◆ Task item
Among the entries below, copy every line that carries the word "execStepEnd".
Data records: Begin
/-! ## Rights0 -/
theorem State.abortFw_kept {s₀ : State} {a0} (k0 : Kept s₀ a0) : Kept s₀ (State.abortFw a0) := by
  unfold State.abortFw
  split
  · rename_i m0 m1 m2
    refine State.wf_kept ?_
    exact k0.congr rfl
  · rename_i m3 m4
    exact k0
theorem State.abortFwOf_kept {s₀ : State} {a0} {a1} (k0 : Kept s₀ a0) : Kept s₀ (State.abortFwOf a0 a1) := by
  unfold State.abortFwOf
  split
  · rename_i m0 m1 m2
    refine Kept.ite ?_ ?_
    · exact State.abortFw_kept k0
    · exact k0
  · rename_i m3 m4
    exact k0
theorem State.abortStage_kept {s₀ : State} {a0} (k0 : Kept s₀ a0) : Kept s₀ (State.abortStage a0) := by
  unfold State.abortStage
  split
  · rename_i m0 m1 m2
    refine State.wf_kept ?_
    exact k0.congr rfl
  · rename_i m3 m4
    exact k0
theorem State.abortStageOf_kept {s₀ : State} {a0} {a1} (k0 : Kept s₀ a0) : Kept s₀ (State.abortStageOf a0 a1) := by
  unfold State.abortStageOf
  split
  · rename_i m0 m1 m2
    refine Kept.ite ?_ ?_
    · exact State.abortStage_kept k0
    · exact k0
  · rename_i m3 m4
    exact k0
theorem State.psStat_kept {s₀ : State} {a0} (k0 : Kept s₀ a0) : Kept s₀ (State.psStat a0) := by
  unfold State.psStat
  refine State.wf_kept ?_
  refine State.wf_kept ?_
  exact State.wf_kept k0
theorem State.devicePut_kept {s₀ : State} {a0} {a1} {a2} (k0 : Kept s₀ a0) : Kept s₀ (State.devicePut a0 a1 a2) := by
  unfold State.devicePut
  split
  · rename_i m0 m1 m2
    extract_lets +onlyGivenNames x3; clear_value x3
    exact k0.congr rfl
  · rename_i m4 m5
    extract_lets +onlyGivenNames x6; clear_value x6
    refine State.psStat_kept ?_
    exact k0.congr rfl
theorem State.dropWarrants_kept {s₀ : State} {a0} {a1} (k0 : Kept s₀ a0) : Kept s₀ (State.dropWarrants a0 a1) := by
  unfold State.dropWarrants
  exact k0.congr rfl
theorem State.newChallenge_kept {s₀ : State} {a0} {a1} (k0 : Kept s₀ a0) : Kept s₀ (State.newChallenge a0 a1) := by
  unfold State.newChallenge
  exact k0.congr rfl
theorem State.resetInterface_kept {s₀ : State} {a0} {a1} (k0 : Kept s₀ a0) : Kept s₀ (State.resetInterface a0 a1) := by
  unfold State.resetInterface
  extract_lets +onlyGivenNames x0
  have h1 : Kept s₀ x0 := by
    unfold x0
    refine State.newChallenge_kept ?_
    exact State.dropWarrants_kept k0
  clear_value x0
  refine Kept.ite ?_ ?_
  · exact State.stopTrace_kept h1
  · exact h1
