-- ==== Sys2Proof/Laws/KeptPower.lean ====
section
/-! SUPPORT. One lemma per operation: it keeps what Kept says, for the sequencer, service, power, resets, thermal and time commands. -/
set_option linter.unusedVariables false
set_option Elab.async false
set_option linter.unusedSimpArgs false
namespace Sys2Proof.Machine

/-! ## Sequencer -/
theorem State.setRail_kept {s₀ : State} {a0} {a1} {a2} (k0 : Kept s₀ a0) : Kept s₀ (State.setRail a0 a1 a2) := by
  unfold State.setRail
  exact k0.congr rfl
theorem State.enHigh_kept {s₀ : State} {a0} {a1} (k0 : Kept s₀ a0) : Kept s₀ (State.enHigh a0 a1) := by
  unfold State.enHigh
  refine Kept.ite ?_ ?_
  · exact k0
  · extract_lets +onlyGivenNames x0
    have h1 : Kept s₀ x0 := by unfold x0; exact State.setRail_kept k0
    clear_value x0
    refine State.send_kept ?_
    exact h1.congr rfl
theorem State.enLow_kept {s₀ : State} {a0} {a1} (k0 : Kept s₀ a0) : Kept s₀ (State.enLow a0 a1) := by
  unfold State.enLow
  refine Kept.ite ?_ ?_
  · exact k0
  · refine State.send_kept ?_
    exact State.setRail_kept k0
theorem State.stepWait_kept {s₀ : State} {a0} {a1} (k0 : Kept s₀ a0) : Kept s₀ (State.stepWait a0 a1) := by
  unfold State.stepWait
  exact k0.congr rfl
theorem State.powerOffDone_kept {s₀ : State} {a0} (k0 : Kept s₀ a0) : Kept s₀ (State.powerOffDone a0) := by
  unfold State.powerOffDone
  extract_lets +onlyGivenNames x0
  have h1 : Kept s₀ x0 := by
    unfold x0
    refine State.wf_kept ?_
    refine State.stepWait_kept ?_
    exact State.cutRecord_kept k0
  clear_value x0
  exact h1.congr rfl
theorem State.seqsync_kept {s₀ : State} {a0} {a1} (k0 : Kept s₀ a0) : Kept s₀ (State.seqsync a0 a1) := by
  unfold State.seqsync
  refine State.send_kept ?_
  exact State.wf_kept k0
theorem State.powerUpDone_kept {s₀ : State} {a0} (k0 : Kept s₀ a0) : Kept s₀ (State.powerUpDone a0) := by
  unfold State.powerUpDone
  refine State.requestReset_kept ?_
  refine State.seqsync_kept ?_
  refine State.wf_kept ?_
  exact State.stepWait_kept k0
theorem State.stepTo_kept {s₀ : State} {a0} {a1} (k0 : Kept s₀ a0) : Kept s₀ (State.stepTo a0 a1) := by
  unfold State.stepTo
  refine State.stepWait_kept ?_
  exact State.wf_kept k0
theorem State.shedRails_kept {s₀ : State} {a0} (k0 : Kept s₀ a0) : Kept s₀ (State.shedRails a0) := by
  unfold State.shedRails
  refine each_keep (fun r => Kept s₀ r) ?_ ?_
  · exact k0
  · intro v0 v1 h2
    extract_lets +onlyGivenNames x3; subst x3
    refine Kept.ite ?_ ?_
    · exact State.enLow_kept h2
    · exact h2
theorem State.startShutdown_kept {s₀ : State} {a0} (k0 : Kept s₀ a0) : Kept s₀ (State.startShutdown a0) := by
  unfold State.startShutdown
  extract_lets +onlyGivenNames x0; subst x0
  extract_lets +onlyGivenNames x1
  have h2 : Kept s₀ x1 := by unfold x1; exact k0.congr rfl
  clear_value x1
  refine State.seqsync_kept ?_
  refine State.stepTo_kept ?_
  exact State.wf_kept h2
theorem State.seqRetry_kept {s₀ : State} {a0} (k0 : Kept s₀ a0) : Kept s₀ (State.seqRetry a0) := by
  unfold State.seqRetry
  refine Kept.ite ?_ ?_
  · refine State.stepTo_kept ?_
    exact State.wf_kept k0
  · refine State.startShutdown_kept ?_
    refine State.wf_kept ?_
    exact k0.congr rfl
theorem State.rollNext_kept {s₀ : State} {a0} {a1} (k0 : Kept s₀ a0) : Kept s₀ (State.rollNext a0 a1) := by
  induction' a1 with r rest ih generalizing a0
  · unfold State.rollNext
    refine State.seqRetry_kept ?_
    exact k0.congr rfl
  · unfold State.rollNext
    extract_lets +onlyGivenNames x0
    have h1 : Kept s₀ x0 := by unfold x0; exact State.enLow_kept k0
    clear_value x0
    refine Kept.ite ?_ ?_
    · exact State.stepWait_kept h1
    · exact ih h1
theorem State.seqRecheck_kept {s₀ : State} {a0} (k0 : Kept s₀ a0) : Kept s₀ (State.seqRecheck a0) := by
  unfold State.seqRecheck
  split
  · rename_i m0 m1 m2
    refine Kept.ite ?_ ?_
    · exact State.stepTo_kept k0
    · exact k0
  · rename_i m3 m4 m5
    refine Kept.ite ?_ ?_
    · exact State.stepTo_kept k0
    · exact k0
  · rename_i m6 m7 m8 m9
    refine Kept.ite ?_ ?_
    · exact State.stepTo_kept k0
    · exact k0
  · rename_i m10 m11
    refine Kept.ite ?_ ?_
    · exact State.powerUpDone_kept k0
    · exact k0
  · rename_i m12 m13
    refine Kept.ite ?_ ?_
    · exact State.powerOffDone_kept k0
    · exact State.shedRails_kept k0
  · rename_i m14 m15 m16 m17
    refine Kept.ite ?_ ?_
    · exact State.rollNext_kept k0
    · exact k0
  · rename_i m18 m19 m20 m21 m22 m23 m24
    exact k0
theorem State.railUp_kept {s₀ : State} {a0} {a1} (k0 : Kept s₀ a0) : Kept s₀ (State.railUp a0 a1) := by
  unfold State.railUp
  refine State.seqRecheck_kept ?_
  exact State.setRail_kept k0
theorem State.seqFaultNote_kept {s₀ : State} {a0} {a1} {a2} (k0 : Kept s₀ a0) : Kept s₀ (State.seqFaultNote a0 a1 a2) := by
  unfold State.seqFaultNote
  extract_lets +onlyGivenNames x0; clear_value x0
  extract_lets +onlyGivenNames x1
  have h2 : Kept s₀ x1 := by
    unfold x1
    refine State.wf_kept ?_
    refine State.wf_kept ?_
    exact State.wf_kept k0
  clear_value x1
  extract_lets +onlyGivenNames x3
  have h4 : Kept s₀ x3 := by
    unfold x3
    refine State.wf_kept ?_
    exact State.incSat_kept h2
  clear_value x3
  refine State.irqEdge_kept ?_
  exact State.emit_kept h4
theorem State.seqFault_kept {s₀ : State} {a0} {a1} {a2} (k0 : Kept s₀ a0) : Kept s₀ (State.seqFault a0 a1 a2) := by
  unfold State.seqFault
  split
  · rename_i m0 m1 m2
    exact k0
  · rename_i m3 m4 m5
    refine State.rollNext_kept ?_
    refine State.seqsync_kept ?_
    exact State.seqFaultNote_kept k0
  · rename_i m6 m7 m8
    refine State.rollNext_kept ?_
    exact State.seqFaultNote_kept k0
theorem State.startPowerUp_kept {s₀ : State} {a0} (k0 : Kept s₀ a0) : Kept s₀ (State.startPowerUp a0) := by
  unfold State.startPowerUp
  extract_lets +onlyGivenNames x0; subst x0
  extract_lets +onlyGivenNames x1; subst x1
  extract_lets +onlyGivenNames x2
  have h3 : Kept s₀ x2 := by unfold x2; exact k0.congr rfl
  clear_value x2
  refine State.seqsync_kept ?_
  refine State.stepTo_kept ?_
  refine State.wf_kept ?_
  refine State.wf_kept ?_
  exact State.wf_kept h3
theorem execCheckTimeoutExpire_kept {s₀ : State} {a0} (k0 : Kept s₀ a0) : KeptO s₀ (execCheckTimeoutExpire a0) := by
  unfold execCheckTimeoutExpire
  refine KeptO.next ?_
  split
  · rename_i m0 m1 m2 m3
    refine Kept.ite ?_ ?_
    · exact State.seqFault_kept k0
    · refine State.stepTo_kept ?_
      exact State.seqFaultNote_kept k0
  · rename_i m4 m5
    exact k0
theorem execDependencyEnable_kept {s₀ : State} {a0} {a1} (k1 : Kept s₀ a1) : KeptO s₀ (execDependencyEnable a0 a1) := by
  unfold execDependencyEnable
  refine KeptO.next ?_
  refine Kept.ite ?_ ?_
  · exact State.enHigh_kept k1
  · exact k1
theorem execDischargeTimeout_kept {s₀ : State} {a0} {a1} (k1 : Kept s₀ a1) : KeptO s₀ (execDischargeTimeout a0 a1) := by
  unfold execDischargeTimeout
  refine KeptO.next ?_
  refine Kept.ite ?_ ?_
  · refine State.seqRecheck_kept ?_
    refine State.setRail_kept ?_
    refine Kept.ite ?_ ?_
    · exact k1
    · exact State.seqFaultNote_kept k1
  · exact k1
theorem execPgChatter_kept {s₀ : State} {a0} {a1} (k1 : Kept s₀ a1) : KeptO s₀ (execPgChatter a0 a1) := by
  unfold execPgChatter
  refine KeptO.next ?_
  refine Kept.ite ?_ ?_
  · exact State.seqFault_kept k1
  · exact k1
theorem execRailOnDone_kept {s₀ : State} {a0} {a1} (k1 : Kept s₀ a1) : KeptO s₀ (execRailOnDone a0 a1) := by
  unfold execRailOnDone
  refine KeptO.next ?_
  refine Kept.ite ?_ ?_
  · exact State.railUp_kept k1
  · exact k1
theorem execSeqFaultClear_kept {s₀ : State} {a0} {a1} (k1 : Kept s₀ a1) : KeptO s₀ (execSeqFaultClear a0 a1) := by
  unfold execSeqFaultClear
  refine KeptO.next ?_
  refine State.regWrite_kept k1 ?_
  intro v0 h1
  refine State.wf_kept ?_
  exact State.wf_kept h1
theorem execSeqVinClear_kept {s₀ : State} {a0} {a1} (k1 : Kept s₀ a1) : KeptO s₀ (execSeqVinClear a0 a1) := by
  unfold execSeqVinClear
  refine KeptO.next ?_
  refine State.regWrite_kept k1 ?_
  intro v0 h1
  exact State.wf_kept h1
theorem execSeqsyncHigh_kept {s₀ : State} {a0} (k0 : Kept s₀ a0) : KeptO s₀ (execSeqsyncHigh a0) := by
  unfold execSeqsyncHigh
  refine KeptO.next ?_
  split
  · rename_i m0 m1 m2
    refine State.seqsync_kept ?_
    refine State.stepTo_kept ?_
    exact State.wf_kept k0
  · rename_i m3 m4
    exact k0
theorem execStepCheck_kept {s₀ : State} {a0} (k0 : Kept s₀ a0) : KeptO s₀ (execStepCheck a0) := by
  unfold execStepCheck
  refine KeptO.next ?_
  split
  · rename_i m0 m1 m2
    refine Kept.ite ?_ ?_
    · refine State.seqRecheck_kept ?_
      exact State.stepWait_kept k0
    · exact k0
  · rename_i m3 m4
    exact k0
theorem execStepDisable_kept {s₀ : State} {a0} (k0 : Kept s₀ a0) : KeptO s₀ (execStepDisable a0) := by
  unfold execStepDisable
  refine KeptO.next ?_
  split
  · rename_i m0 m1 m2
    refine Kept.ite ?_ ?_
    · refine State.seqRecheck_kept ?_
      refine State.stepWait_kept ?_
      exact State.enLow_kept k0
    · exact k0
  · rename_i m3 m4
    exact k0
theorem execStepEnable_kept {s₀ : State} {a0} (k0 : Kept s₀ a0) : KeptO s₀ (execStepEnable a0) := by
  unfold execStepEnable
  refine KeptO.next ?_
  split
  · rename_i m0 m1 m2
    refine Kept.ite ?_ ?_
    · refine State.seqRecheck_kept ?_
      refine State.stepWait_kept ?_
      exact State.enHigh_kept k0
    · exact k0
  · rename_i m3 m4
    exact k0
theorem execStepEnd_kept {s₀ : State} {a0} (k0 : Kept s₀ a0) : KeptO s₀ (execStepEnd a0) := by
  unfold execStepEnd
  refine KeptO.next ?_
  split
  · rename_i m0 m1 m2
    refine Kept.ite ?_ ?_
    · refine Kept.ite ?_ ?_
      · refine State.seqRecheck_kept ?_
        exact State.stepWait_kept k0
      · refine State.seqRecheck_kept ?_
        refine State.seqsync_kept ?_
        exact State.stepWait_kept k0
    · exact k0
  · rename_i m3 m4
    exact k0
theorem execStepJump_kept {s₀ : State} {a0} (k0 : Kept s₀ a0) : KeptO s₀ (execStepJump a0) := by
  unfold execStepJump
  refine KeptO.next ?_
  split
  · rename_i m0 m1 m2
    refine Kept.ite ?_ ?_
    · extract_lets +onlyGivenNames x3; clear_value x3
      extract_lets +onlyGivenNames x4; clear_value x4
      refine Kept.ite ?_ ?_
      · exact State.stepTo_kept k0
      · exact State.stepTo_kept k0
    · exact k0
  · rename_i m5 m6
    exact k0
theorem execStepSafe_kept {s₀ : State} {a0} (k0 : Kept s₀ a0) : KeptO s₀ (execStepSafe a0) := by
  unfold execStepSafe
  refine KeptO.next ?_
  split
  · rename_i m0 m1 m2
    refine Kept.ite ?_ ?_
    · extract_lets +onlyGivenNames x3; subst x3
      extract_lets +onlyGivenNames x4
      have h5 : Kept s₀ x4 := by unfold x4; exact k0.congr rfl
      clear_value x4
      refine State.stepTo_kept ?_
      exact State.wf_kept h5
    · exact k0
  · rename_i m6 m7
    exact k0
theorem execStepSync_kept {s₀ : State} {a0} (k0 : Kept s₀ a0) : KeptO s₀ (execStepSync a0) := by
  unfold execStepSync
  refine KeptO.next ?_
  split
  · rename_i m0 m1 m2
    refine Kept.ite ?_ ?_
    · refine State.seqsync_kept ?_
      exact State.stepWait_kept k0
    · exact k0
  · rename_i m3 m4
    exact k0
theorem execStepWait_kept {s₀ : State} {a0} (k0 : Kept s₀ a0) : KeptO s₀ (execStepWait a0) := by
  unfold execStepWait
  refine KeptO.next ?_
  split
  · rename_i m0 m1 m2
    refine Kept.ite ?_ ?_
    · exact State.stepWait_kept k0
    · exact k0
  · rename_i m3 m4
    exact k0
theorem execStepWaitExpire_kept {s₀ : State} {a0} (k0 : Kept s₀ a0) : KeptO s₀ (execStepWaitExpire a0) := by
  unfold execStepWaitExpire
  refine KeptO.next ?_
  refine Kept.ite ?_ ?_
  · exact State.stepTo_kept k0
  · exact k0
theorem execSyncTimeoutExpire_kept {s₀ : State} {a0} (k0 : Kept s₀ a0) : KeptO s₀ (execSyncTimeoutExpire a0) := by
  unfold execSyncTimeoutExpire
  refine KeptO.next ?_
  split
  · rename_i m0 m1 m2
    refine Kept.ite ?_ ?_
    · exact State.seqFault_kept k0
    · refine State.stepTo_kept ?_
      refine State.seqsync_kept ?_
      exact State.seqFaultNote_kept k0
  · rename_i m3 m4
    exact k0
Data records: End
◆ Expected output
theorem execStepEnd_kept {s₀ : State} {a0} (k0 : Kept s₀ a0) : KeptO s₀ (execStepEnd a0) := by
  unfold execStepEnd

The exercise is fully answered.